= Saint Felim =

Irish Christian hermit and priest (born c. 500)

Saint Felim (also called Feilim, Feidlimid, Feidhlimidh, Felimy, Feidhilmethie, Feidlimthe, Fedlimid, Fedlimidh, Phelim, Phelime), an Irish Christian hermit and priest, was born, probably in Kiennacta Breagh, County Meath in the mid sixth century.

==Life==
Felim was born shortly after 500 AD. His father was Carill, son of Laisrén, son of Dallán, son of Eógan mac Néill, son of Niall of the Nine Hostages, son of Eochaid Mugmedón.

His mother was Dediva (also called Editua or Dedi or Deidi or Deighe or Deidiu or Deaga or Mediva), daughter of Tren, son of Dubhthach moccu Lughair, who was a Chief Ollam of Ireland and royal poet of King Lóegaire mac Néill. Dediva's other children were Saint Senan of Laraghbrine, son of Fintan, Saint Caillin of Fenagh, son of Niata, St.Mainchín of Corann, son of Collan of Corann, Saint Daigh of Inniskeen, who was another son of Carill and Saint Felim's younger full brother, Saint Femia who was a daughter of Carill and Saint Felim's full sister, Saint Diarmaid the Just, son of Lugna and Senchán Torpéist, a later Chief Ollam of Ireland.

The tradition that he was a monk in the monastery in Slanore near Crossdoney is well founded and attested. He is the first known Bishop of Kilmore, and patron saint of the Kilmore diocese. Felim became a hermit living near Kilmore, County Cavan, where he later founded a monastery (Cill Mór /Big Church).

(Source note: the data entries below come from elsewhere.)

-- ==== Sys2Proof/Machine/Clock.lean ====
section
/-! DEFINITION. The passing of one millisecond, which a step takes on an empty queue (DESIGN CHOICE, log 3): every running timer has a
millisecond less, every elapsed time a millisecond more. No timer expires by it: an expiry is a command (log 4). -/

namespace Sys2Proof.Machine

/-- A running timer has a millisecond less, down to 0. -/
def runDown (t : Timer) : Timer := t.map fun n => n - 1

/-- A damper's settle timer runs (R145). -/
def DamperState.tick (d : DamperState) : DamperState := { d with settle := runDown d.settle }

/-- The transmitter after a millisecond: byte 0 takes ten bit times, about 0.26 ms, so a contention not lost by now is won (R163). -/
def contentionOver : Transmitter → Transmitter
  | .contending => .sending
  | .quiet => .quiet
  | .sending => .sending

/-- The off-delay timer runs while the fan control is active and not suspended; it is frozen otherwise (R130, R131). -/
def fanClock (s : State) : Timer := if fanActive s && !s.fan.suspended then runDown s.fan.offDelay else s.fan.offDelay

/-- One millisecond passes. -/
def tick (s : State) : State :=
  { s with
    startUp := { s.startUp with configTimer := runDown s.startUp.configTimer, listenTimer := runDown s.startUp.listenTimer }
    scanner :=
      { s.scanner with
        scanTimer := runDown s.scanner.scanTimer
        scanOutTimer := runDown s.scanner.scanOutTimer
        scan := s.scanner.scan.map fun f => { f with left := f.left - 1 } }
    rotation := { s.rotation with gate := runDown s.rotation.gate }
    reconciler := { s.reconciler with hold := runDown s.reconciler.hold }
    engine :=
      { s.engine with forceBypass := runDown s.engine.forceBypass, decisionTimer := runDown s.engine.decisionTimer }
    table := { s.table with records := s.table.records.map fun r => { r with silence := r.silence + 1 } }
    stagger :=
      { s.stagger with
        windowTimer := runDown s.stagger.windowTimer
        slotTimer := runDown s.stagger.slotTimer
        backoff := runDown s.stagger.backoff }
    fan := { s.fan with offDelay := fanClock s }
    output :=
      { s.output with
        idle := s.output.idle.map fun n => min (mins s.cfg.purgeInterval) (n + 1)
        purge := runDown s.output.purge
        bypass := s.output.bypass.tick
        outdoor := s.output.outdoor.tick
        test := s.output.test.map fun t => { t with left := t.left - 1 } }
    bus :=
      { s.bus with
        transmitter := contentionOver s.bus.transmitter
        announceTimer := runDown s.bus.announceTimer
        lastHeard := runDown s.bus.lastHeard
        clashTimer := runDown s.bus.clashTimer } }

end Sys2Proof.Machine
end

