-- ==== Sys2Proof/Machine/Rotation.lean ====
section
/-! DEFINITION. The rotation counter's commands: ROT_IN_RISING_EDGE and GATE_WINDOW_EXPIRY (spec/03, R54 to R58), with the stall report
(R20, R140). -/

namespace Sys2Proof.Machine

/-- ROT_IN_RISING_EDGE: one more pulse while a gate window runs (R54). -/
def execRotInRisingEdge (s : State) : Host.Outcome State Fault Refusal :=
  .next
    (if s.rotation.gate.isSome then { s with rotation := { s.rotation with pulses := satInc 65535 s.rotation.pulses } }
     else s)

/-- The zero run after a completed window: a settling window leaves it, a judged one counts or clears it (R55). -/
def nextZeroRun (r : Rotation) : Nat :=
  if r.settling then r.zeroRun else if r.pulses = 0 then r.zeroRun + 1 else 0

/-- A stall is reported: the wheel is STALLED, WHEEL_STALL present with its sticky flag (R140), and a RECOVER or FROST is forced to BYPASS
(R20). -/
def declareStall (s : State) : State :=
  let t := setSticky .wheelStall (moveWheel .stalled s)
  if s.engine.applied.inPair then forcedChange t else t

/-- A gate window completes (R55). -/
def gateExpires (s : State) : State :=
  if s.rotation.settling = false ∧ 2 ≤ nextZeroRun s.rotation then declareStall s
  else
    { s with
      rotation :=
        { gate := some (secs s.cfg.gateWindow)
          pulses := 0
          settling := false
          zeroRun := nextZeroRun s.rotation
          rpm := measuredRpm s.rotation.pulses s.cfg.pulsesPerRev s.cfg.gateWindow } }

/-- GATE_WINDOW_EXPIRY (R55). -/
def execGateWindowExpiry (s : State) : Host.Outcome State Fault Refusal :=
  .next (if s.rotation.gate.isSome then gateExpires s else s)

end Sys2Proof.Machine
end

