/-- ANNOUNCEMENT_TIMER_EXPIRY: the timer restarts with P, the sequence counter rises modulo 256, and the snapshot of R160 takes the ANNOUNCE slot, one
in transmission going on without it; on an idle line it begins at once, unless an INTENT waits (R160, R162, R163). That an ANNOUNCE the station is
CONTENDING with goes on as one in transmission does is the model's choice (log 27). -/
def Obligations.AnnouncementSnapshotsTheStation : Prop :=
  (∀ s : State, s.bus.announceTimer.isSome = true → ∃ (t : State) (a : Announcement) (f : Frame),
    exec .announcementTimerExpiry s = .next t ∧
    a.sequence = (s.bus.sequence + 1) % 256 ∧
    (s.startUp.lifecycle = .joining → a.flag = .joining) ∧ (s.startUp.lifecycle = .active → a.flag = .active) ∧
    (s.startUp.lifecycle = .isolated → a.flag = .isolated) ∧ a.mode = s.engine.applied ∧
    a.riserGroup = s.cfg.riserGroup ∧ a.plantGroup = s.cfg.plantGroup ∧ a.height = s.cfg.height ∧
    a.period = s.cfg.announcePeriod ∧
    (s.reading .outT = none ∨ s.reading .outW = none → a.observation = none) ∧
    (∀ x y : Int, s.reading .outT = some x → s.reading .outW = some y →
      a.observation = some { t := x, w := y.toNat }) ∧
    a.relief = { request := s.engine.reliefRequest, cap := s.engine.reliefCap, inUse := s.grant .relief } ∧
    a.wfc = { request := s.engine.wfcRequest, cap := s.engine.wfcCap, inUse := s.grant .wfc } ∧
    a.faults = (faultsPresent s).toByte ∧ f = buildFrame .announce s.startUp.address (announceBody a) ∧
    t.bus.announceSlot = some f ∧ t.bus.announceTimer = some (secs s.cfg.announcePeriod) ∧
    t.bus.sequence = (s.bus.sequence + 1) % 256 ∧ t.bus.intentSlot = s.bus.intentSlot ∧
    t.bus.replySlots = s.bus.replySlots ∧
    (s.bus.receiver = .idle → s.bus.transmitter = .quiet → s.bus.stuck = false →
      s.startUp.lifecycle.inService = true → s.bus.intentSlot = none →
      t.bus.transmitter = .contending ∧ t.bus.receiver = .collecting ∧
      t.bus.onAir = some { slot := .announce, frame := f, inSlot := true }) ∧
    (s.bus.receiver ≠ .idle ∨ s.bus.transmitter ≠ .quiet ∨ s.bus.stuck = true →
      t.bus.transmitter = s.bus.transmitter ∧ t.bus.receiver = s.bus.receiver ∧
      (∀ x ∈ s.bus.onAir, x.slot = .announce → t.bus.onAir = some { x with inSlot := false })) ∧
    t = { s with bus := t.bus }) ∧
  (∀ s : State, s.bus.announceTimer = none → exec .announcementTimerExpiry s = .next s)
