/-- What `countAbandoned` leaves as it is. -/
@[simp] theorem countAbandoned_frame (s : State) :
    (countAbandoned s).startUp = s.startUp ∧ (countAbandoned s).scanner = s.scanner ∧ (countAbandoned s).rotation = s.rotation ∧
    (countAbandoned s).reconciler = s.reconciler ∧ (countAbandoned s).engine = s.engine ∧ (countAbandoned s).table = s.table ∧
    (countAbandoned s).allocator = s.allocator ∧ (countAbandoned s).stagger = s.stagger ∧ (countAbandoned s).fan = s.fan ∧
    (countAbandoned s).output = s.output ∧ (countAbandoned s).bus = s.bus ∧ (countAbandoned s).responder = s.responder ∧
    (countAbandoned s).freeDraws = s.freeDraws ∧ (countAbandoned s).pending = s.pending ∧
    (countAbandoned s).counters.crcErrors = s.counters.crcErrors ∧
    (countAbandoned s).counters.contentionsLost = s.counters.contentionsLost ∧
    (countAbandoned s).counters.seqGaps = s.counters.seqGaps ∧
    (countAbandoned s).counters.tableRefusals = s.counters.tableRefusals ∧
    (countAbandoned s).counters.queriesDropped = s.counters.queriesDropped ∧
    (countAbandoned s).counters.sampleRejects = s.counters.sampleRejects ∧
    (countAbandoned s).counters.scanOverruns = s.counters.scanOverruns := by
  exact ⟨rfl, rfl, rfl, rfl, rfl, rfl, rfl, rfl, rfl, rfl, rfl, rfl, rfl, rfl, rfl, rfl, rfl, rfl, rfl, rfl, rfl⟩

/-- What `countContentionLost` leaves as it is. -/
@[simp] theorem countContentionLost_frame (s : State) :
    (countContentionLost s).startUp = s.startUp ∧ (countContentionLost s).scanner = s.scanner ∧
    (countContentionLost s).rotation = s.rotation ∧ (countContentionLost s).reconciler = s.reconciler ∧
    (countContentionLost s).engine = s.engine ∧ (countContentionLost s).table = s.table ∧
    (countContentionLost s).allocator = s.allocator ∧ (countContentionLost s).stagger = s.stagger ∧
    (countContentionLost s).fan = s.fan ∧ (countContentionLost s).output = s.output ∧ (countContentionLost s).bus = s.bus ∧
    (countContentionLost s).responder = s.responder ∧ (countContentionLost s).freeDraws = s.freeDraws ∧
    (countContentionLost s).pending = s.pending ∧ (countContentionLost s).counters.crcErrors = s.counters.crcErrors ∧
    (countContentionLost s).counters.framesAbandoned = s.counters.framesAbandoned ∧
    (countContentionLost s).counters.seqGaps = s.counters.seqGaps ∧
    (countContentionLost s).counters.tableRefusals = s.counters.tableRefusals ∧
    (countContentionLost s).counters.queriesDropped = s.counters.queriesDropped ∧
    (countContentionLost s).counters.sampleRejects = s.counters.sampleRejects ∧
    (countContentionLost s).counters.scanOverruns = s.counters.scanOverruns := by
  exact ⟨rfl, rfl, rfl, rfl, rfl, rfl, rfl, rfl, rfl, rfl, rfl, rfl, rfl, rfl, rfl, rfl, rfl, rfl, rfl, rfl, rfl⟩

According to the Martyrology of Tallaght and the Martyrology of Donegal, his feastday is 3 August but the other Calendars give it as 9 August which is celebrated as his feastday in present day. The discrepancy arises because 3 August was the start date of the annual pattern or fair devoted to the saint in Kilmore, which lasted a week from 3 to 9 August. The Ulster Plantation papers of 1608 give a list of fairs in county Cavan which includes- "One fayre holden att Killmore yearly the third day of August being Saint Phelime's Day".

According to local tradition, the Church of Ireland St Fethlimidh's Cathedral, Kilmore, is built on the site where Felim originally built his church. The Roman Catholic Cathedral of Saint Patrick and Saint Felim is located in Cavan.